-- ==== Sys2Proof/Tests/Slice0.lean ====
section
/-! SUPPORT. Small checks of the model, and a witness for the hypotheses of every statement. Expected values come from
spec/opcode_table.json, 30_encoding.md R60 to R68 and 95_test_vectors.md, named at each test. -/

namespace Sys2Proof.Tests

open Sys2Proof.Machine

/-- A machine right after reset with a program loaded, `S` as given and `pc` at `p`. -/
def mk (program stack : List Byte) (p : Nat := 0) : State := ((State.reset.load program).setCur stack).setPc p

/-- The same with the capacities `d` (data) and `c` (call). -/
def mkCap (d c : Nat) (program stack : List Byte) (p : Nat := 0) : State :=
  { mk program stack p with cfg := { Config.standard with dcap := some d, ccap := some c } }

/-- What `f` sees in the next state, if there is one. -/
def after {α : Type} (s : State) (f : State → α) : Option α :=
  match step s with
  | .next t => some (f t)
  | .fault _ => none
  | .refused _ => none

/-- The next state keeps `S` and holds this fault record. -/
def faulted (s : State) (r : FaultRecord) : Prop :=
  after s (fun t => (t.fault, t.run, t.cur, t.pc)) = some (some r, r.kind.status, s.cur, s.pc)

/-! ### Ill-formed terms are refused (30_encoding.md R60 to R68) -/

theorem test_wf_pushd_ten : Instr.wf (some 0x5C) (.pushd 10) = false ∧ Instr.wf (some 0x5C) (.pushd 9) = true := by decide
theorem test_wf_pushl_not_a_letter : Instr.wf (some 0x5C) (.pushl 0x40) = false ∧ Instr.wf (some 0x5C) (.pushl 0x5B) = false ∧
    Instr.wf (some 0x5C) (.pushl 0x60) = false ∧ Instr.wf (some 0x5C) (.pushl 0x7B) = false := by decide
theorem test_wf_nop_of_an_opcode : Instr.wf (some 0x5C) (.nop 0x41) = false ∧ Instr.wf (some 0x5C) (.nop 0x2B) = false ∧
    Instr.wf (some 0x5C) (.nop 0x30) = false ∧ Instr.wf (some 0x5C) (.nop 0x22) = false := by decide
theorem test_wf_str_inner_quote : Instr.wf (some 0x5C) (.str (.closed [0x61, 0x22, 0x62])) = false := by decide
theorem test_wf_str_last_quote : Instr.wf (some 0x5C) (.str (.closed [0x22])) = false := by decide
theorem test_wf_str_dangling_escape : Instr.wf (some 0x5C) (.str (.closed [0x61, 0x5C])) = false := by decide
theorem test_wf_str_escape_is_the_quote : Instr.wf (some 0x22) (.str (.closed [0x61])) = false := by decide
theorem test_wf_str_unclosed : Instr.wf (some 0x5C) (.str .unclosed) = false := by decide
theorem test_wf_num_not_a_digit : Instr.wf (some 0x5C) (.num (.closed [0x31, 0x3A])) = false := by decide
theorem test_wf_num_bad_char : Instr.wf (some 0x5C) (.num (.badChar 0)) = false := by decide
theorem test_wf_num_unclosed : Instr.wf (some 0x5C) (.num .unclosed) = false := by decide

/-! ### Decoding, from the encodings of spec/opcode_table.json written bit by bit -/

theorem test_decode_pushes : decode (some 0x5C) [0b00110000#8] = .ok (.pushd 0) ∧
    decode (some 0x5C) [0b00111001#8] = .ok (.pushd 9) ∧ decode (some 0x5C) [0b01000001#8] = .ok (.pushl 0x41) ∧
    decode (some 0x5C) [0b01111010#8] = .ok (.pushl 0x7A) ∧ decode (some 0x5C) [0b10000000#8] = .ok (.nop 0x80) := by decide
theorem test_decode_arithmetic : decode (some 0x5C) [0b00101011#8] = .ok .add ∧ decode (some 0x5C) [0b00101101#8] = .ok .sub ∧
    decode (some 0x5C) [0b00101010#8] = .ok .mul ∧ decode (some 0x5C) [0b00101111#8] = .ok .div ∧
    decode (some 0x5C) [0b00100101#8] = .ok .mod ∧ decode (some 0x5C) [0b00100110#8] = .ok .and ∧
    decode (some 0x5C) [0b01111100#8] = .ok .or ∧ decode (some 0x5C) [0b01011110#8] = .ok .xor := by decide
theorem test_decode_stack : decode (some 0x5C) [0b01011111#8] = .ok .drop ∧ decode (some 0x5C) [0b00100011#8] = .ok .dup ∧
    decode (some 0x5C) [0b01000000#8] = .ok .swap ∧ decode (some 0x5C) [0b00111110#8] = .ok .next ∧
    decode (some 0x5C) [0b00111100#8] = .ok .prev := by decide
theorem test_decode_io : decode (some 0x5C) [0b00101110#8] = .ok .outb ∧ decode (some 0x5C) [0b00101100#8] = .ok .inb ∧
    decode (some 0x5C) [0b00111011#8] = .ok .outd := by decide
theorem test_decode_loops : decode (some 0x5C) [0b01011011#8] = .ok .loopnz ∧ decode (some 0x5C) [0b01011101#8] = .ok .endnz ∧
    decode (some 0x5C) [0b01111011#8] = .ok .loopne ∧ decode (some 0x5C) [0b01111101#8] = .ok .endne := by decide
theorem test_decode_registers : decode (some 0x5C) [0b00111101#8] = .ok .store ∧
    decode (some 0x5C) [0b00100100#8] = .ok .load := by decide
theorem test_decode_strings :
    decode (some 0x5C) [0b00100010#8, 0b01000001#8, 0b00100010#8] = .ok (.str (.closed [0x41])) ∧
    decode (some 0x5C) [0x22, 0x61, 0x5C, 0x5C, 0x22] = .ok (.str (.closed [0x61, 0x5C, 0x5C])) ∧
    decode (some 0x5C) [0x22, 0x5C] = .ok (.str .unclosed) ∧ decode none [0x22] = .ok (.str .unclosed) := by decide
theorem test_decode_numbers :
    decode (some 0x5C) [0b00100111#8, 0b00110010#8, 0b00110101#8, 0b00100111#8] = .ok (.num (.closed [0x32, 0x35])) ∧
    decode (some 0x5C) [0x27, 0x27] = .ok (.num (.closed [])) ∧ decode (some 0x5C) [0x27, 0x2D, 0x31, 0x27] = .ok (.num (.badChar 0)) ∧
    decode (some 0x5C) [0x27, 0x31, 0x32, 0x78] = .ok (.num (.badChar 2)) ∧ decode (some 0x5C) [0x27] = .ok (.num .unclosed) := by decide
theorem test_decode_nothing : decode (some 0x5C) [] = .error .endOfProgram := by decide

/-- The mnemonic of the instruction a byte selects. -/
def mnemonicOf (n : Nat) : Option String := (decodeTableWord 8 n).map Instr.mnemonic

set_option maxRecDepth 8000 in
/-- 30_encoding.md R65: 10 digits, 52 letters, 170 no-ops. -/
theorem test_opcode_map_counts : (List.range 256).countP (fun n => mnemonicOf n == some "PUSHD") = 10 ∧
    (List.range 256).countP (fun n => mnemonicOf n == some "PUSHL") = 52 ∧
    (List.range 256).countP (fun n => mnemonicOf n == some "NOP") = 170 := by decide

/-- The first byte of a table word is bits 7..0. -/
theorem test_table_word : decodeTableWord 24 0x224122 = some (.str (.closed [0x41])) ∧ decodeTableWord 8 0x27 = some (.num .unclosed) := by
  decide

/-! ### One step (95_test_vectors.md) -/

/-- V11. -/
theorem test_pushd : after (mk [0x39] [1]) (fun t => (t.cur, t.pc)) = some ([1, 9], 1) := by decide
/-- V21: `1234` then `5` with `DCAP = 4`. -/
theorem test_pushd_full : faulted (mkCap 4 4 [0x31, 0x32, 0x33, 0x34, 0x35] [1, 2, 3, 4] 4) ⟨.alloc, 4, 0x35, 4⟩ := by
  unfold faulted; decide
/-- V11. -/
theorem test_pushl : after (mk [0x7A] []) (fun t => (t.cur, t.pc)) = some ([122], 1) := by decide
/-- V11. -/
theorem test_nop : after (mk [0xFF] [3]) (fun t => (t.cur, t.pc, t.run)) = some ([3], 1, .running) := by decide

/-- V12, row 200, 100. -/
theorem test_add : after (mk [0x2B] [9, 200, 100]) State.cur = some [9, 44] := by decide
/-- V12: `1+`. -/
theorem test_add_short : faulted (mk [0x31, 0x2B] [1] 1) ⟨.stackEmpty, 1, 0x2B, 1⟩ := by unfold faulted; decide
/-- V12, row 3, 7. -/
theorem test_sub : after (mk [0x2D] [3, 7]) State.cur = some [252] := by decide
/-- V12, row 200, 100. -/
theorem test_mul : after (mk [0x2A] [200, 100]) State.cur = some [32] := by decide
/-- V12: `'200'2/`. -/
theorem test_div : after (mk [0x2F] [200, 2]) State.cur = some [100] := by decide
/-- V12: `10/`. -/
theorem test_div_zero : faulted (mk [0x31, 0x30, 0x2F] [1, 0] 2) ⟨.divZero, 2, 0x2F, 2⟩ := by unfold faulted; decide
/-- V12, row 3, 7. -/
theorem test_mod : after (mk [0x25] [3, 7]) State.cur = some [3] := by decide
/-- V12: `0/` with `%`: the pops are checked before the divisor. -/
theorem test_mod_short : faulted (mk [0x30, 0x25] [0] 1) ⟨.stackEmpty, 1, 0x25, 1⟩ := by unfold faulted; decide
/-- V12, row 200, 100. -/
theorem test_and : after (mk [0x26] [200, 100]) State.cur = some [64] := by decide
/-- V12, row 200, 100. -/
theorem test_or : after (mk [0x7C] [200, 100]) State.cur = some [236] := by decide
/-- V12, row 200, 100. -/
theorem test_xor : after (mk [0x5E] [200, 100]) State.cur = some [172] := by decide

/-- V13. -/
theorem test_drop : after (mk [0x31, 0x32, 0x5F] [1, 2] 2) State.cur = some [1] := by decide
/-- V13. -/
theorem test_drop_empty : faulted (mk [0x5F] []) ⟨.stackEmpty, 0, 0x5F, 0⟩ := by unfold faulted; decide
/-- V3. -/
theorem test_dup : after (mk [0x37, 0x23] [7] 1) State.cur = some [7, 7] := by decide
/-- V21: `1234#` with `DCAP = 4`. -/
theorem test_dup_full : faulted (mkCap 4 4 [0x31, 0x32, 0x33, 0x34, 0x23] [1, 2, 3, 4] 4) ⟨.alloc, 4, 0x23, 4⟩ := by
  unfold faulted; decide
/-- V21: `1234@` with `DCAP = 4`. -/
theorem test_swap : after (mkCap 4 4 [0x40] [1, 2, 3, 4]) State.cur = some [1, 2, 4, 3] := by decide
/-- V13: 256 times `>`. -/
theorem test_next_wraps : after { mk [0x3E] [] with sel := 255 } State.sel = some 0 := by decide
/-- V13. -/
theorem test_prev_wraps : after (mk [0x3C] []) State.sel = some 255 := by decide

/-- V14. -/
theorem test_outb : after { mk [0x2E] [10] with out := [0x41] } (fun t => (t.out, t.cur)) = some ([0x41, 0x0A], []) := by decide
/-- V14. -/
theorem test_outd : after (mk [0x3B] [255]) (fun t => (t.out, t.cur)) = some ([0x32, 0x35, 0x35, 0x20], []) := by decide
/-- V14: an inner zero digit is kept. -/
theorem test_outd_hundred : after (mk [0x3B] [100]) State.out = some [0x31, 0x30, 0x30, 0x20] := by decide
/-- V10: `EOFVAL = 42`. -/
theorem test_inb_eof : after { mk [0x2C] [97] with eofval := 42, input := [.eof, .byte 0x41] }
    (fun t => (t.cur, t.input)) = some ([97, 42], [.byte 0x41]) := by decide
/-- V15: `1,` with `DCAP = 1`: the answer is lost. -/
theorem test_inb_full : after { mkCap 1 1 [0x31, 0x2C] [1] 1 with input := [.byte 0x41, .byte 0x42] }
    (fun t => (t.fault, t.cur, t.input)) = some (some ⟨.alloc, 1, 0x2C, 1⟩, [1], [.byte 0x42]) := by decide

/-- V16: `0[[]]7`. -/
theorem test_loopnz_skips : after (mk [0x30, 0x5B, 0x5B, 0x5D, 0x5D, 0x37] [0] 1) (fun t => (t.pc, t.sq, t.cur)) =
    some (5, [], [0]) := by decide
/-- V6, step 2. -/
theorem test_loopnz_enters : after (mk [0x39, 0x5B, 0x31, 0x2D, 0x23, 0x5D] [9] 1) (fun t => (t.pc, t.sq, t.cur)) =
    some (2, [1], [9]) := by decide
/-- V6, step 6. -/
theorem test_endnz : after { mk [0x39, 0x5B, 0x31, 0x2D, 0x23, 0x5D] [8, 8] 5 with sq := [1] }
    (fun t => (t.pc, t.sq, t.cur)) = some (1, [], [8, 8]) := by decide
/-- V9: an open curly loop does not serve a `]`. -/
theorem test_endnz_unmatched : faulted { mk [0x31, 0x7B, 0x5D] [1] 2 with cu := [1] } ⟨.unmatchedClose, 2, 0x5D, 2⟩ := by
  unfold faulted; decide
/-- V17: the `[` in a skipped curly body is not counted. -/
theorem test_loopne_skips : after (mk [0x7B, 0x5B, 0x7D] []) (fun t => (t.pc, t.cu)) = some (3, []) := by decide
/-- V17. -/
theorem test_loopne_unmatched : faulted (mk [0x7B, 0x7B, 0x7D] []) ⟨.unmatchedOpen, 0, 0x7B, 0⟩ := by unfold faulted; decide
/-- V7a, step 6. -/
theorem test_endne : after { mk [0x31, 0x32, 0x33, 0x7B, 0x5F, 0x7D] [1, 2] 5 with cu := [3] }
    (fun t => (t.pc, t.cu)) = some (3, []) := by decide

/-- V18: `A5=`: the index is under the value. -/
theorem test_store : after (mk [0x41, 0x35, 0x3D] [65, 5] 2) (fun t => (t.readReg 65, t.readReg 5, t.cur)) =
    some (5, 0, []) := by decide
/-- V18: highest index, highest value. -/
theorem test_load : after ((mk [0x24] [255]).writeReg 255 255) State.cur = some [255] := by decide

/-- V19: the escape byte is pushed too, and the first character ends on top. -/
theorem test_str : after (mk [0x22, 0x61, 0x5C, 0x22, 0x62, 0x22] []) (fun t => (t.cur, t.pc)) =
    some ([98, 34, 92, 97], 6) := by decide
/-- V21: `1"abcd"` with `DCAP = 4`: nothing is pushed. -/
theorem test_str_full : faulted (mkCap 4 4 [0x31, 0x22, 0x61, 0x62, 0x63, 0x64, 0x22] [1] 1) ⟨.alloc, 1, 0x22, 1⟩ := by
  unfold faulted; decide
/-- V5: `'999'`. -/
theorem test_num : after (mk [0x27, 0x39, 0x39, 0x39, 0x27] []) (fun t => (t.cur, t.pc)) = some ([231], 5) := by decide
/-- V21: `1234'5x'` with `DCAP = 4`: the literal's form is checked before the room. -/
theorem test_num_bad_char : faulted (mkCap 4 4 [0x31, 0x32, 0x33, 0x34, 0x27, 0x35, 0x78, 0x27] [1, 2, 3, 4] 4)
    ⟨.numericBadChar, 4, 0x27, 6⟩ := by unfold faulted; decide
****
* WHAT YOU NEED TO DO: Each line from the top of the records through the one with "def faulted (s" should be returned exactly. Leave out everything else.

* SOLVED EXERCISE:
-- ==== Sys2Proof/Tests/Slice0.lean ====
section
/-! SUPPORT. Small checks of the model, and a witness for the hypotheses of every statement. Expected values come from
spec/opcode_table.json, 30_encoding.md R60 to R68 and 95_test_vectors.md, named at each test. -/

namespace Sys2Proof.Tests

open Sys2Proof.Machine

/-- A machine right after reset with a program loaded, `S` as given and `pc` at `p`. -/
def mk (program stack : List Byte) (p : Nat := 0) : State := ((State.reset.load program).setCur stack).setPc p

/-- The same with the capacities `d` (data) and `c` (call). -/
def mkCap (d c : Nat) (program stack : List Byte) (p : Nat := 0) : State :=
  { mk program stack p with cfg := { Config.standard with dcap := some d, ccap := some c } }

/-- What `f` sees in the next state, if there is one. -/
def after {α : Type} (s : State) (f : State → α) : Option α :=
  match step s with
  | .next t => some (f t)
  | .fault _ => none
  | .refused _ => none

/-- The next state keeps `S` and holds this fault record. -/
def faulted (s : State) (r : FaultRecord) : Prop :=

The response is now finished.